The Core tier is strong on ransomware specifically. Malwarebytes made its name on ransomware rollback - it monitors process behaviour rather than just known malware signatures, which means it catches novel ransomware variants that Avast or Bitdefender might miss in the first hours after a new variant appears.

Who it's right for: businesses handling sensitive client data, or anyone who had a malware incident before and wants a second layer of active protection alongside their antivirus.

Who should use Core vs Elite: Core is fine for most businesses. Elite makes sense if you'd pay ransomware to get your data back - the managed response service typically intervenes before that point.

See ThreatDown plans at threatdown.com.


4. 1Password Business - non-negotiable for credential security

Credential theft is the most common attack vector in NZ small business incidents. Most businesses are still letting staff choose their own passwords, reusing them across services, and storing them in browser autofill or a shared spreadsheet.

1Password Business costs USD$7.99 per user per month (billed annually), around NZ$13.20 per person per month at current rates. For 5 staff, that's roughly NZ$790 a year.

What it does: every staff member gets a personal encrypted vault. You create shared vaults for business credentials (the Xero login, the bank portal, the Wi-Fi passwords) that only specific people can access. When someone leaves, you revoke their access and the credentials stay safe.

The admin dashboard shows you who has weak passwords, who's reusing passwords across sites, and flags accounts where credentials were found in known data breaches. That last feature has saved multiple NZ businesses I'm aware of - you find out your accounting portal login was leaked before an attacker does.

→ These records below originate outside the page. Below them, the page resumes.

-- ==== Sys2Proof/Machine/Num.lean ====
section
/-! DEFINITION. Numbers: element formats, exact values, rounding, scales, conversions with their counts, the generator,
exact cells, and the operations of the vector engine (chapters 5 and 6). -/

namespace Sys2Proof.Machine

/-! ### Exact values -/

/-- A number as the T9 computes with it before rounding: NaN, an infinity, or (-1)^neg × n × 2^e. -/
inductive Num where
  | nan
  | inf (neg : Bool)
  | fin (neg : Bool) (n : Nat) (e : Int)
deriving DecidableEq, Repr

/-- 2 to a power, 1 for a negative one. -/
def pow2 (k : Int) : Nat := 2 ^ k.toNat

/-- The exact product (R81, R104). -/
def Num.mul : Num → Num → Num
  | .nan, _ => .nan
  | _, .nan => .nan
  | .inf s, .inf t => .inf (s != t)
  | .inf s, .fin t n _ => if n = 0 then .nan else .inf (s != t)
  | .fin s n _, .inf t => if n = 0 then .nan else .inf (s != t)
  | .fin s n e, .fin t m f => .fin (s != t) (n * m) (e + f)

/-- The signed integer that n and its sign give at exponent g, for e at or above g. -/
def signedAt (s : Bool) (n : Nat) (e g : Int) : Int := (if s then -1 else 1) * ((n * pow2 (e - g) : Nat) : Int)

/-- The exact sum, with the sign of zero of IEEE 754 under round to nearest. -/
def Num.add : Num → Num → Num
  | .nan, _ => .nan
  | _, .nan => .nan
  | .inf s, .inf t => if s = t then .inf s else .nan
  | .inf s, .fin _ _ _ => .inf s
  | .fin _ _ _, .inf t => .inf t
  | .fin s n e, .fin t m f =>
    let g := min e f
    let v := signedAt s n e g + signedAt t m f g
    if v = 0 then .fin (s && t) 0 g else .fin (decide (v < 0)) v.natAbs g

/-- Negation. -/
def Num.neg : Num → Num
  | .nan => .nan
  | .inf s => .inf (!s)
  | .fin s n e => .fin (!s) n e

/-! ### Rounding -/

/-- The floor of log2 (n / d), for n and d not 0. -/
def log2Of (n d : Nat) : Int :=
  let l : Int := (Nat.log2 n : Int) - (Nat.log2 d : Int)
  if d * pow2 l ≤ n * pow2 (-l) then l else l - 1

/-- Rounds (n / d) × 2^e, once, to p bits with the least bit's weight at least 2^sub: the quotient, the weight of its
last bit, and whether a bit was lost. To nearest with ties to even, or stochastically by a 32-bit word (R110). -/
def roundTo (n d : Nat) (e : Int) (p : Nat) (sub : Int) (u : Option Nat) : Nat × Int × Bool :=
  if n = 0 then (0, sub, false)
  else
    let lo := max (log2Of n d + e - ((p : Int) - 1)) sub
    let a := n * pow2 (e - lo)
    let b := d * pow2 (lo - e)
    let q := a / b
    let r := a % b
    let up := match u with
      | none => decide (b < 2 * r) || (decide (2 * r = b) && decide (q % 2 = 1))
      | some w => decide (w < r * 2 ^ 32 / b)
    (if up then q + 1 else q, lo, decide (r ≠ 0))

/-- The magnitude bits of a rounded quotient (R119's encoding). -/
def magBits (p : Nat) (sub : Int) (q : Nat) (lo : Int) : Nat :=
  if q = 0 then 0 else (lo - sub).toNat * 2 ^ (p - 1) + q

/-! ### Formats (R101, R102) -/

/-- A format: width, precision with the hidden bit, weight of the least subnormal, the largest finite pattern, and its
kind: 0 with infinities and NaN, 1 with a NaN pattern alone, 2 with neither, 3 an integer. -/
structure Fmt where
  bits : Nat
  p : Nat
  sub : Int
  maxPat : Nat
  kind : Nat
deriving DecidableEq, Repr

/-- The formats by EFMT code (R66, R101). -/
def fmt : Nat → Fmt
  | 0 => ⟨32, 24, -149, 0x7F7FFFFF, 0⟩
  | 1 => ⟨16, 8, -133, 0x7F7F, 0⟩
  | 2 => ⟨16, 11, -24, 0x7BFF, 0⟩
  | 3 => ⟨8, 4, -9, 0x7E, 1⟩
  | 4 => ⟨8, 3, -16, 0x7B, 0⟩
  | 5 => ⟨8, 4, -9, 0x7E, 1⟩
  | 6 => ⟨8, 3, -16, 0x7B, 0⟩
  | 7 => ⟨6, 3, -4, 0x1F, 2⟩
  | 8 => ⟨6, 4, -3, 0x1F, 2⟩
  | 9 => ⟨4, 2, -1, 0x7, 2⟩
  | 10 => ⟨8, 400, 0, 127, 3⟩
  | 11 => ⟨4, 400, 0, 7, 3⟩
  | _ => ⟨32, 400, 0, 2 ^ 31 - 1, 3⟩

/-- The value of a floating-point magnitude pattern. -/
def magVal (f : Fmt) (m : Nat) : Nat × Int :=
  let ef := m / 2 ^ (f.p - 1)
  let mf := m % 2 ^ (f.p - 1)
  if ef = 0 then (mf, f.sub) else (2 ^ (f.p - 1) + mf, f.sub + ef - 1)

/-- The value of an element. -/
def decodeElem (efmt v : Nat) : Num :=
  let f := fmt efmt
  let v := v % 2 ^ f.bits
  if f.kind = 3 then
    if v < 2 ^ (f.bits - 1) then .fin false v 0 else .fin true (2 ^ f.bits - v) 0
  else
    let neg := decide (2 ^ (f.bits - 1) ≤ v)
    let m := v % 2 ^ (f.bits - 1)
    let ones := 2 ^ (f.bits - f.p) - 1
    if f.kind = 0 ∧ m / 2 ^ (f.p - 1) = ones then
      if m % 2 ^ (f.p - 1) = 0 then .inf neg else .nan
    else if f.kind = 1 ∧ m = 0x7F then .nan
    else .fin neg (magVal f m).1 (magVal f m).2

/-- The canonical NaN of a format with one. -/
def nanPat (efmt : Nat) : Nat :=
  match efmt with
  | 0 => 0x7FC00000
  | 1 => 0x7FC0
  | 2 => 0x7E00
  | 3 => 0x7F
  | 4 => 0x7E
  | 5 => 0x7F
  | 6 => 0x7E
  | _ => 0

/-- The canonical FP32 NaN. -/
def nan32 : W32 := 0x7FC00000

/-- The value of an FP32 word. -/
def f32 (w : W32) : Num := decodeElem 0 w.toNat

/-- An FP32 word from sign and magnitude bits. -/
def pack32 (neg : Bool) (m : Nat) : W32 := BitVec.ofNat 32 ((if neg then 2 ^ 31 else 0) + m)

/-- Rounds (n / d) × 2^e to FP32, to nearest with ties to even and overflow to infinity. -/
def round32 (neg : Bool) (n d : Nat) (e : Int) : W32 :=
  let r := roundTo n d e 24 (-149) none
  let m := magBits 24 (-149) r.1 r.2.1
  pack32 neg (min m 0x7F800000)

/-- Rounds a value to FP32; a NaN is canonical. -/
def Num.to32 : Num → W32
  | .nan => nan32
  | .inf s => pack32 s 0x7F800000
  | .fin s n e => round32 s n 1 e

/-- FP32 addition, multiplication and fused multiply-add, each rounded once. -/
def add32 (a b : W32) : W32 := ((f32 a).add (f32 b)).to32
def mul32 (a b : W32) : W32 := ((f32 a).mul (f32 b)).to32
def fma32 (a b c : W32) : W32 := (((f32 a).mul (f32 b)).add (f32 c)).to32
def neg32 (a : W32) : W32 := a ^^^ 0x80000000

/-- The exact sum of products of a block, rounded once to FP32; a zero sum is +0 (R81 step 3). -/
def blockSum (ps : List Num) : W32 :=
  let s := ps.foldl Num.add (.fin false 0 0)
  match s with
  | .fin _ 0 _ => 0
  | x => x.to32

/-! ### Scales (R104) -/

/-- The value of a scale byte: SFMT 1 E8M0, 2 FP8 E4M3. -/
def scaleVal (sfmt b : Nat) : Num :=
  if sfmt = 1 then (if b = 0xFF then .nan else .fin false 1 ((b : Int) - 127)) else decodeElem 3 b

/-- The NaN scale of a format. -/
def scaleNan (sfmt : Nat) : Nat := if sfmt = 1 then 0xFF else 0x7F

/-- The elements of a group of a GROUP code. -/
def groupSize (g : Nat) : Nat := if g = 1 then 32 else if g = 2 then 64 else 128

/-- The largest finite magnitude of a destination format, as n × 2^e. -/
def maxMag (efmt : Nat) : Nat × Int :=
  let f := fmt efmt
  if f.kind = 3 then (f.maxPat, 0) else magVal f f.maxPat

/-- Whether n × 2^e is at most m × 2^f. -/
def leAt (n : Nat) (e : Int) (m : Nat) (f : Int) : Bool :=
  let g := min e f
  decide (n * pow2 (e - g) ≤ m * pow2 (f - g))

/-- The largest finite magnitude among values, 0 where there is none. -/
def amax (xs : List Num) : Nat × Int :=
  xs.foldl (fun a x => match x with
    | .fin _ n e => if leAt n e a.1 a.2 then a else (n, e)
    | _ => a) (0, 0)

/-- emax of R109. -/
def scaleEmax (efmt : Nat) : Int :=
  if efmt = 3 ∨ efmt = 5 then 8 else if efmt = 4 ∨ efmt = 6 then 15 else if efmt = 7 then 4 else 2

There's also a Teams Starter plan for up to 10 users at USD$19.95/user annually (roughly NZ$2.75/user/month). Read the fine print - it doesn't include the admin reporting features.

Who it's right for: every business with more than one employee. Non-negotiable if staff access banking, Xero, client portals, or anything where a breach would cause real damage.

See 1Password Business pricing at 1password.com/business.


What a realistic NZ small business setup costs

For a 5-person team:

Tool Cost per year (NZD approx.)
Avast Essential Business (5 devices) NZ$240 first year
1Password Business (5 users) NZ$790/year
Total ~NZ$1,030/year

That's roughly NZ$200 per person per year, or less than a single hourly rate for an IT callout. Add ThreatDown Core if you handle client financial data (another ~NZ$415/year for 5 devices).

Compare that to the cost of a ransomware incident: average ransom paid by small NZ businesses was around NZ$12,000 in 2023, plus downtime, client notification, and potential Privacy Commissioner obligations if personal data was exposed.


The one thing most NZ businesses skip

Two-factor authentication (2FA). Every tool on this list supports it, but it only works if staff actually use it.

Set up 1Password first - it manages 2FA codes alongside passwords, so it doesn't add friction. Then enable 2FA on Xero, your bank portal, Microsoft 365, and Google Workspace. If someone's credentials get stolen, 2FA stops the attacker logging in.

This costs nothing and takes 30 minutes to set up across your team.


Which to buy first

If budget is tight, prioritise in this order:

  1. 1Password Business - credential theft is the most likely attack vector and this closes it.
  2. Avast Essential Business Security - antivirus on every device prevents the most common malware.
  3. ThreatDown Core - add this when you can if you handle sensitive client data.

If you're setting up from scratch with a reasonable budget, run Avast plus 1Password. That combination handles phishing, malware, ransomware, and credential theft - the four threats that account for most real NZ small business incidents.


Pricing correct as of May 2026. USD/NZD conversion at approximately 1.65. Check vendor sites for current NZ pricing.